Facebook (Nasdaq: FB) has invited journalists to the unveiling of what it calls its “new home on Android.”

Next Thursday’s event will be held at the company’s Menlo Park, Calif., headquarters. Facebook is not providing further details. There has been speculation that the company could launch a new phone, though that’s unlikely.

Facebook is more likely to unveil a new Android app or some other integration into Android phones.

Citing unnamed sources, the tech blog TechCrunch says Facebook will launch a modified version of Android that embeds Facebook deeply into the operating system.

FTC Approves Microsoft Deal

In other news, on Friday the Federal Trade Commission approved a Facebook-Microsoft (Nasdaq: MSFT). 

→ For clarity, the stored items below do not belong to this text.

/-- R142: the strobes whose tasks fired in absolute cycle `c` are latched, in ascending group number. -/
def State.updFlush (s : State) (c : Nat) : State :=
  let l := s.updDue
  if l = [] then s else ({ s with updDue := [] } : State).strobeLatches c ((List.range 8).filter l.contains)

/-- R627: `f` acts in absolute cycle `k`: a status register whose SEQ another event of that cycle has advanced keeps it. -/
def State.inCycle (s : State) (k : Nat) (f : State → State) : State :=
  if s.seqRun.isSome then f s
  else
    let l := match s.seqAt with
      | some (j, l) => if j = k then l else []
      | none => []
    let t := f { s with seqRun := some l }
    { t with seqRun := none, seqAt := some (k, t.seqRun.getD []) }

/-- What waits at `c` for its earliest cycle `k` acts: the event of a channel, or a direct fire (R548). -/
def State.evcAct (s : State) (c k : Nat) : State :=
  if c < directEvc then s.evcPass c
  else
    let out := fun (x : Contrib) => !(decide (x.evc = c) && decide (x.cyc = k))
    State.fireTask { s with contribs := s.contribs.filter out } (c - directEvc) (k + 1) none

/-- Channel `c` passes its event; the strobes of its cycle follow once nothing else of that cycle waits. -/
def State.evcStep (s : State) (c : Nat) : State :=
  match s.evcCyc c with
  | none => s
  | some k =>
    if c = holdEvc then { s with contribs := s.contribs.filter fun x => x.evc ≠ holdEvc }
    else
    s.inCycle (k + 1) fun s =>
      let s := s.evcAct c k
      if s.contribs.any fun x => decide (x.cyc = k) then s else s.updFlush (k + 1)

/-! The order of a tick's events. -/

/-- The channel, or the direct fire, that acts first of what waits for cycles up to `z` and acts by the end of the tick, with its
cycle. -/
def State.evcNext (s : State) (z : Nat) : Option (Nat × Nat) :=
  (s.contribs.foldl (fun (b : Option Contrib) x =>
    if z < x.cyc ∨ s.tick < (x.cyc + 1) / 50 then b
    else match b with
      | none => some x
      | some y => if x.cyc < y.cyc ∨ (x.cyc = y.cyc ∧ x.evc < y.evc) then some x else b) none).map fun x => (x.evc, x.cyc)

/-- PWM outputs and converters up to the end of absolute cycle `z`. -/
def State.upTo (s : State) (z : Nat) : State := (s.pwmFalls z (s.chans.map (·.1))).pscsRun z (List.range 16)

/-- Everything that the Bramble, the PWM outputs and the converters do up to absolute cycle `z`, in the order of the cycles; the
first argument bounds the number of steps. -/
def State.runTo : Nat → State → Nat → State
  | 0, s, _ => s
  | f + 1, s, z =>
    let c := ((s.evcNext z).map (·.2)).getD z
    let t := s.upTo c
    match t.evcNext c with
    | some (e, _) => State.runTo f (t.evcStep e) z
    | none => if c = z then t else State.runTo f t z

/-- The steps of a tick. -/
abbrev runFuel : Nat := 16384

/-- An event, a fall of a PWM output or a happening of a converter waits for a cycle before absolute cycle `z`. -/
def State.waits (s : State) (z : Nat) : Bool :=
  (s.contribs.any fun x => decide (x.cyc < z)) ||
    (s.chans.any fun p => (p.2.rail.fallH.toList ++ p.2.rail.fallL.toList).any fun c => decide (c < z)) ||
    (List.range 16).any fun m => (List.range 6).any fun k => match s.pscWhen m k with
      | some t => decide (t < z)
      | none => false

/-- What the channels' sequencers decide in cycle 0 (R290) and the records due before absolute cycle `z`. -/
def State.headTo (s : State) (z : Nat) : State :=
  if z ≤ s.at_ 0 then s
  else s.decideAll.each (fun s n => s.recsSettle n z (s.ch n).meas.recs) (s.chans.map (·.1))

/-- What comes before absolute cycle `z`. -/
def State.catchTo (s : State) (z : Nat) : State :=
  let s := s.headTo z
  if s.waits z then State.runTo runFuel s (z - 1) else s

/-- What comes before the events of absolute cycle `k`. -/
def State.toCycle (s : State) (k : Nat) : State := (s.catchTo k).upTo k

/-- What comes before absolute cycle `z`, the strobes that tasks of cycle `z` latch still waiting in `updDue` (R142). -/
def State.catchHold (s : State) (z : Nat) : State :=
  let s := s.catchTo (z - 1)
  if s.waits z then
    State.runTo runFuel { s with contribs := s.contribs ++ [{ evc := holdEvc, cyc := z - 1, slot := 0, tag := none }] } (z - 1)
  else s

/-- The strobes of the groups in `mask` are latched in absolute cycle `c`, with those that tasks of that cycle latch, in ascending
order; one of both is one strobe (R142, R647). -/
def State.goLatch (s : State) (c mask : Nat) : State :=
  let l := s.updDue
  let both := ((List.range 8).filter fun g => bitOf mask g && l.contains g).length
  let t : State := { s with updDue := [] }
  (if both = 0 then t else t.count sysUpdMerges both).strobeLatches c ((List.range 8).filter fun g => bitOf mask g || l.contains g)

/-- What was told for cycles up to that of the write given now comes before it (R537, R542). -/
def State.catchUp (s : State) : State := s.catchTo (s.at_ s.wcyc + 1)

/-- A request that a write latches in the cycle in which it completes, after the tasks that fire by then: `eff` is given the cycle. -/
def State.latchNow (s : State) (eff : State → Nat → State) : State :=
  let s := s.catchTo (s.at_ s.wcyc)
  (eff s (s.at_ s.wcyc)).passed s.wcyc

/-- R645: what a write of `v` to the status register at `o` meets: what was told for cycles up to its own has come about, and SEQ has gone on
where a flag that it would clear is set again in its own cycle. -/
def State.stsMeets (s : State) (o v : Nat) : State :=
  let z := s.at_ s.wcyc
  let u := s.catchTo (z - 1)
  let t := u.catchTo z
  let w := u.rg o
  let hit := (State.catchTo (u.setRg o (w - w % 16777216)) z).rg o
  if t.rg o / 16777216 = w / 16777216 ∧ (hit &&& v &&& w) % 16777216 ≠ 0 then
    t.setRg o ((w / 16777216 + 1) % 256 * 16777216 + t.rg o % 16777216)
  else t

/-- R645: what a write of a counter meets: what counts in its own cycle counts on from the value written. -/
def State.cntMeets (s : State) : State := s.catchTo (s.at_ s.wcyc - 1)

/-- R645: what a write of a shadow meets: a strobe of its own cycle has captured before. -/
def State.shMeets (s : State) : State := s.catchTo (s.at_ s.wcyc)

Facebook said on Feb. 28 it would acquire Atlas Advertiser Suite, adding measurement tools that help it step up competition with Google (Nasdaq: GOOG) for online-display advertisements. All transactions of more than $70.9 million by law must be reported to antitrust regulators for review. The U.S. Federal Trade Commission today announced the deal was approved without identifying the nature of the transaction.

Facebook, owner of the world’s largest social-networking service, is seeking to accelerate revenue, which is projected by analysts to slow for a fourth straight year in 2013. Atlas will help in challenging Google, which gained ad-serving technology in its $3.24 billion purchase of DoubleClick in 2008. Google will have 18 percent of the U.S. display-ad market in 2013, compared with Facebook’s 15 percent, according to EMarketer Inc.

The team from Atlas will remain in Seattle, where the business is based, Menlo Park, California-based Facebook said when it announced the deal.

Atlas tools help companies choose and place ads on websites and monitor their effectiveness.

Ad Campaign

With Atlas, Facebook will be able to gauge how an ad campaign is performing on its own service and on other sites around the Web, Brian Boland, director of monetization product marketing, said in an interview at the time. Using that data, the company can help advertisers craft better marketing campaigns, including on its own service.

The deal is part of Microsoft’s effort to unwind the unsuccessful $6.3 billion 2007 purchase of AQuantive Inc., which developed Atlas. Microsoft wrote down almost the entire value of the deal last year.

Microsoft has focused more attention on building search- based advertising, at the expense of the graphical-display ad business that includes Atlas and the AQuantive assets. Still, Microsoft wants to ensure that Google has competition.

That made Facebook, a Google rival and Microsoft partner, an attractive choice for a buyer.

As part of the deal, Microsoft will remain a user of Atlas, said Dave O’Hara, chief financial officer for the Redmond, Washington-based company’s online services division.

“We thought they had a good vision of where they want to go,” O’Hara said. “We’re still a very large presence in the online advertising business and will be for many, many years.”